/-- 10 R15: the only writers of BITCOUNT: a step changes it only by adding 8 modulo 2^64 (ADD_BYTE in ACCEPTING), or by making it 0
(INIT and hardware reset). -/
def Obligations.BitcountHasNoOtherWriter : Prop :=
  ∀ (s t : State), step s = .next t → t.bitcount ≠ s.bitcount →
    ∃ e rest, s.pending = e :: rest ∧
      ((isReset e = true ∧ t.bitcount = 0#64) ∨
       (∃ w, deliveredWord e = some w ∧ decode w = .ok .init ∧ t.bitcount = 0#64) ∨
       (∃ w b, deliveredWord e = some w ∧ decode w = .ok (.addByte b) ∧ s.phase = .accepting ∧
         t.bitcount.toNat = (s.bitcount.toNat + 8) % 2 ^ 64))

/-! ### The invariant (10 R30) -/

/-- 70 R126, 10 R32: the reset state. The position and the host's own data are the model's (log entries 1, 2). -/
def Obligations.ResetStateValues : Prop :=
  State.reset = {
    h := ⟨0x6A09E667#32, 0xBB67AE85#32, 0x3C6EF372#32, 0xA54FF53A#32, 0x510E527F#32, 0x9B05688C#32, 0x1F83D9AB#32, 0x5BE0CD19#32⟩,
    buf := [], bitcount := 0#64, phase := .accepting, err := false, cause := .none, dout := ⟨0, 0, 0, 0, 0, 0, 0, 0⟩,
    pc := 0, pending := [], hostReads := [] } ∧ statusWord false State.reset = 0x00000000#32

/-- 10 R30: the invariant holds in the reset state, whatever events are to come. -/
def Obligations.InvariantHoldsAtReset : Prop :=
  ∀ (events : List HostEvent) (reads : List Word), EngineInv { State.reset with pending := events, hostReads := reads }

/-- 10 R30, R29; 60 R109: every step, from every state that meets the invariant, gives a state that meets it. -/
def Obligations.EveryStepKeepsInvariant : Prop := ∀ s t : State, EngineInv s → step s = .next t → EngineInv t

/-- 10 R14, R30.1: every step, from every state with at most 63 buffered bytes, leaves at most 63. -/
def Obligations.EveryStepKeepsBufferShort : Prop :=
  ∀ s t : State, s.buf.length ≤ 63 → step s = .next t → t.buf.length ≤ 63

/-- 70 R131: in states that meet the invariant a run is successful exactly when STATUS reads 0x00000001. -/
def Obligations.SuccessIsVisibleInStatus : Prop :=
  ∀ s : State, EngineInv s → (Successful s ↔ statusWord false s = 0x00000001#32)

/-! ### STATUS, DOUT and the register window (10 R27, R29; 20 R39-R43) -/

/-- 10 R27, R21, R23, R25; 60 R107: the layout of STATUS, field by field, with the code of every phase and of every cause; the phase
code 3 and the cause codes 4 to 7 are never produced. -/
def Obligations.StatusLayout : Prop :=
  ∀ (busy : Bool) (s : State),
    (statusWord busy s).extractLsb' 0 2 = (match s.phase with
      | .accepting => 0#2
      | .finalized => 1#2
      | .faulted => 2#2) ∧
    (statusWord busy s).getLsbD 2 = s.err ∧
    (statusWord busy s).extractLsb' 3 3 = (match s.cause with
      | .none => 0#3
      | .illegalCommand => 1#3
      | .useAfterFinalize => 2#3
      | .blockLength => 3#3) ∧
    (statusWord busy s).getLsbD 6 = busy ∧
    (statusWord busy s).extractLsb' 7 25 = 0#25 ∧
    (statusWord busy s).toNat = 64 * busy.toNat + 8 * s.cause.code.toNat + 4 * s.err.toNat + s.phase.code.toNat ∧
    (statusWord busy s).extractLsb' 0 2 ≠ 3#2 ∧ (statusWord busy s).extractLsb' 3 3 < 4#3
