-- ==== Sys2Proof/Laws/Compress.lean ====
section
/-! SUPPORT. Spec lemmas of the byte sequences and of the compression function: lengths, and when compress answers. -/

namespace Sys2Proof.Machine

@[simp] theorem zeros_length (n : Nat) : (zeros n).length = n := by simp [zeros]

@[simp] theorem be64Bytes_length (v : BitVec 64) : (be64Bytes v).length = 8 := rfl

@[simp] theorem be32Bytes_length (w : Word) : (be32Bytes w).length = 4 := rfl

@[simp] theorem blockWords_length (blk : List Byte) : (blockWords blk).length = 16 := by simp [blockWords]

@[simp] theorem roundConstants_length : roundConstants.length = 64 := rfl

@[simp] theorem expandSchedule_length (n : Nat) (r : List Word) : (expandSchedule n r).length = n + r.length := by
  induction n generalizing r with
  | zero => simp [expandSchedule]
  | succ n ih => simp [expandSchedule, ih]; omega

@[simp] theorem schedule_length (m : List Word) : (schedule m).length = 48 + m.length := by simp [schedule]

/-- compress answers exactly for a 64-byte block (41 R81, R82). Take the answer as a variable `x` from here: a proof that carries
the 64 rounds along as a term is slow to check. -/
theorem compress_of_length {blk : List Byte} (h : Words8) (hl : blk.length = 64) : ∃ x, compress h blk = some x :=
  ⟨_, by rw [compress, if_pos hl]⟩

/-- compress answers nothing for any other block (41 R82). -/
theorem compress_of_length_ne {blk : List Byte} (h : Words8) (hl : blk.length ≠ 64) : compress h blk = none := by
  rw [compress, if_neg hl]

end Sys2Proof.Machine
end

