theorem witness_HiddenStateIsInvisibleToReads :
    (State.reset.phase = (holding 9).phase ∧ State.reset.err = (holding 9).err ∧ State.reset.cause = (holding 9).cause ∧
      State.reset.dout = (holding 9).dout ∧ State.reset.hostReads = (holding 9).hostReads) ∧
    (∃ t, hostReadAll true [.status] State.reset = .next t) ∧
    hostReadAll false [.status, .window 64 .word] State.reset = .fault .outsideWindow ∧
    hostReadAll false [.window 1 .word] State.reset = .refused (.badBusAccess Config.busBadAccess) := ⟨by decide, ⟨_, rfl⟩, rfl, rfl⟩

theorem witness_HardwareResetAbandonsEverything : (withEvents [.reset]).pending = [.reset] ∧
    [HostRead.status].all readAllowed = true ∧
    (withEvents [.resetWhileBusy 0x03000000#32 [.status] (some 0x01000000#32)]).pending
      = [.resetWhileBusy 0x03000000#32 [.status] (some 0x01000000#32)] := by decide

theorem witness_LengthFieldIsBigEndian : (7 : Nat) < 8 ∧ be64Bytes 0x200#64 = [0#8, 0#8, 0#8, 0#8, 0#8, 0#8, 2#8, 0#8] := by decide

theorem witness_RotatesShiftsAndSigmasByBit : (31 : Nat) < 32 ∧ 0 < 1 ∧ (0 < 31 ∧ 31 < 32) := by decide

theorem witness_ChooseAndMajorityByBit : (31 : Nat) < 32 := by decide

theorem witness_BlockWordsAreBigEndian : abcBlock.length = 64 ∧ 15 < 16 := by decide

theorem witness_ScheduleFollowsRecurrence : (blockWords abcBlock).length = 16 ∧ 15 < 16 ∧ (16 ≤ 16 ∧ 63 < 64) := by decide

theorem witness_CompressRunsSixtyFourRounds : abcBlock.length = 64 := by decide

theorem witness_IngestionClosedForm :
    ([0x61#8] : List Byte).length < 2 ^ 61 ∧ State.reset.h = iv ∧ State.reset.buf = [] ∧ State.reset.bitcount = 0#64 ∧
    State.reset.phase = .accepting ∧ (withEvents (cmds [0x02000061#32])).pending = commandEvents (addBytesWords [0x61#8]) ++ [] := by
  decide

theorem witness_SessionHashesThePaddedMessage :
    ([0x61#8] : List Byte).length < 2 ^ 61 ∧ (withEvents (cmds [0x01000000#32, 0x02000061#32, 0x03000000#32])).pending
      = commandEvents (encode .init :: addBytesWords [0x61#8] ++ [encode .digest]) ++ [] := by decide

theorem witness_SessionBlockCount : (withEvents (cmds [0x01000000#32, 0x02000061#32, 0x03000000#32])).pending
    = commandEvents (encode .init :: addBytesWords [0x61#8] ++ [encode .digest]) ++ [] := by decide

/-- One session through the port, one from FAULTED through the register window with reads in its BUSY windows. -/
theorem witness_DigestDependsOnlyOnMessage :
    (cmds [0x01000000#32, 0x03000000#32]).map deliveredWord
      = (encode .init :: addBytesWords [] ++ [encode .digest]).map some ∧
    [HostEvent.write (.window 0x00 .word 0x01000000#32) [.status], .write (.cmd 0x03000000#32) [.dout 0]].map deliveredWord
      = (encode .init :: addBytesWords [] ++ [encode .digest]).map some ∧
    (∃ t, Host.Core.run Sys2Proof.core 2 (withEvents (cmds [0x01000000#32, 0x03000000#32])) = .next t) ∧
    ∃ t, Host.Core.run Sys2Proof.core 2 { faultedState with
      pending := [.write (.window 0x00 .word 0x01000000#32) [.status], .write (.cmd 0x03000000#32) [.dout 0]] } = .next t :=
  ⟨by decide, by decide, ⟨_, rfl⟩, ⟨_, rfl⟩⟩

theorem witness_AssemblerNeverEmitsIllegalWord :
    assembleText "ADD_BYTE 'c'".toList = some [0x02000063#32] ∧ 255 < 256 ∧ (256 ∈ [1, 256] ∧ 255 < 256) ∧
    (splitLines [] "INIT\nADD_BYTES [1,256]".toList).mapM parseLine = some [[.init], [.addBytes [1, 256]]] ∧
    AsmLine.addBytes [1, 256] ∈ [[AsmLine.init], [.addBytes [1, 256]]].flatten ∧
    AsmLine.wf (.addBytes [1, 256]) = false := by decide

theorem witness_InstancesAreIndependent :
    (∃ q, Platform.stepCore 1 ⟨[State.reset, State.reset]⟩ = .next q) ∧
    (∀ l, l < [State.reset].length →
      ((Config.shaBase l ≤ Config.shaBase 0 + 4 ∧ Config.shaBase 0 + 4 < Config.shaBase l + 64) ↔ l = 0)) ∧
    [State.reset][0]? = some State.reset ∧
    (∃ t, hostEvent (.read (.window (Config.shaBase 0 + 4 - Config.shaBase 0) .word)) State.reset = .next t) ∧
    ∃ q, Platform.access (Config.shaBase 0 + 4) (fun o => .read (.window o .word)) ⟨[State.reset]⟩ = .next q := by
  have ho : Config.shaBase 0 + 4 - Config.shaBase 0 = 4 := by omega
  refine ⟨⟨_, rfl⟩, fun l hl => ?_, rfl, ?_, ?_⟩
  · obtain rfl : l = 0 := Nat.lt_one_iff.1 hl
    simp
  · rw [ho]
    exact ⟨_, rfl⟩
  have hf : (List.range 1).filter (inWindow (Config.shaBase 0 + 4)) = [0] := by
    simp [List.range_succ, inWindow]
  refine ⟨⟨[{ State.reset with hostReads := [0#32] }]⟩, ?_⟩
  simp only [Platform.access, List.length_singleton, hf]
  rw [ho]
  rfl

end Sys2Proof.Tests
end

section
/-! The length field, byte by byte (00 R8, 20 R38). -/

namespace Sys2Proof.Machine

/-- Byte n of a bit vector, counted from the least significant, is its digit n in base 256. -/
theorem toNat_extractLsb'_byte {w : Nat} (v : BitVec w) (n : Nat) :
    (v.extractLsb' (8 * n) 8).toNat = v.toNat / 256 ^ n % 256 := by
  have h256 : 2 ^ (8 * n) = 256 ^ n := pow_mul 2 8 n
  rw [BitVec.extractLsb'_toNat, Nat.shiftRight_eq_div_pow, h256]

theorem be64Bytes_eq_map (v : BitVec 64) :
    be64Bytes v = (List.range 8).map fun k => v.extractLsb' (8 * (7 - k)) 8 := rfl

/-- Position k of the length field holds byte 7 - k of the value: the most significant byte comes first. -/
theorem be64Bytes_getD (v : BitVec 64) {k : Nat} (hk : k < 8) :
    (be64Bytes v).getD k 0#8 = v.extractLsb' (8 * (7 - k)) 8 := by
  simp [be64Bytes_eq_map, hk]
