-- ==== Sys2Proof/Machine/Branch.lean ====
section
/-! DEFINITION. The control-transfer family: BEQ and BNE (spec/42_branch.md). -/

namespace Sys2Proof.Machine

/-- BEQ: the offset is pending when the registers are equal (R130). No register is written. -/
def execBeq (rs rt : RegIdx) (imm : Imm16) (s : State) : Host.Outcome State Fault Refusal :=
  .next (s.endCycle (pendingWhen (s.regsEqual rs rt) imm))

/-- BNE: the offset is pending when the registers differ (R131). No register is written. -/
def execBne (rs rt : RegIdx) (imm : Imm16) (s : State) : Host.Outcome State Fault Refusal :=
  .next (s.endCycle (pendingWhen (!s.regsEqual rs rt) imm))

/-- Whether the condition of a branch holds; none for an ADDI (R130, R131). -/
def State.taken (s : State) : Instr → Option Bool
  | .addi _ _ _ => none
  | .beq rs rt _ => some (s.regsEqual rs rt)
  | .bne rs rt _ => some (!s.regsEqual rs rt)

/-- The `pending` value an instruction's handler leaves (R36, R100). -/
def State.pending (s : State) (i : Instr) : Option Int :=
  match s.taken i with
  | none => none
  | some taken => pendingWhen taken i.imm

end Sys2Proof.Machine
end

**YOUR ASSIGNMENT:** Filter the preceding entries down to the lines with "lean".

**EXERCISE SOLUTION:**
-- ==== Sys2Proof/Laws/Compress.lean ====
-- ==== Sys2Proof/Machine/Branch.lean ====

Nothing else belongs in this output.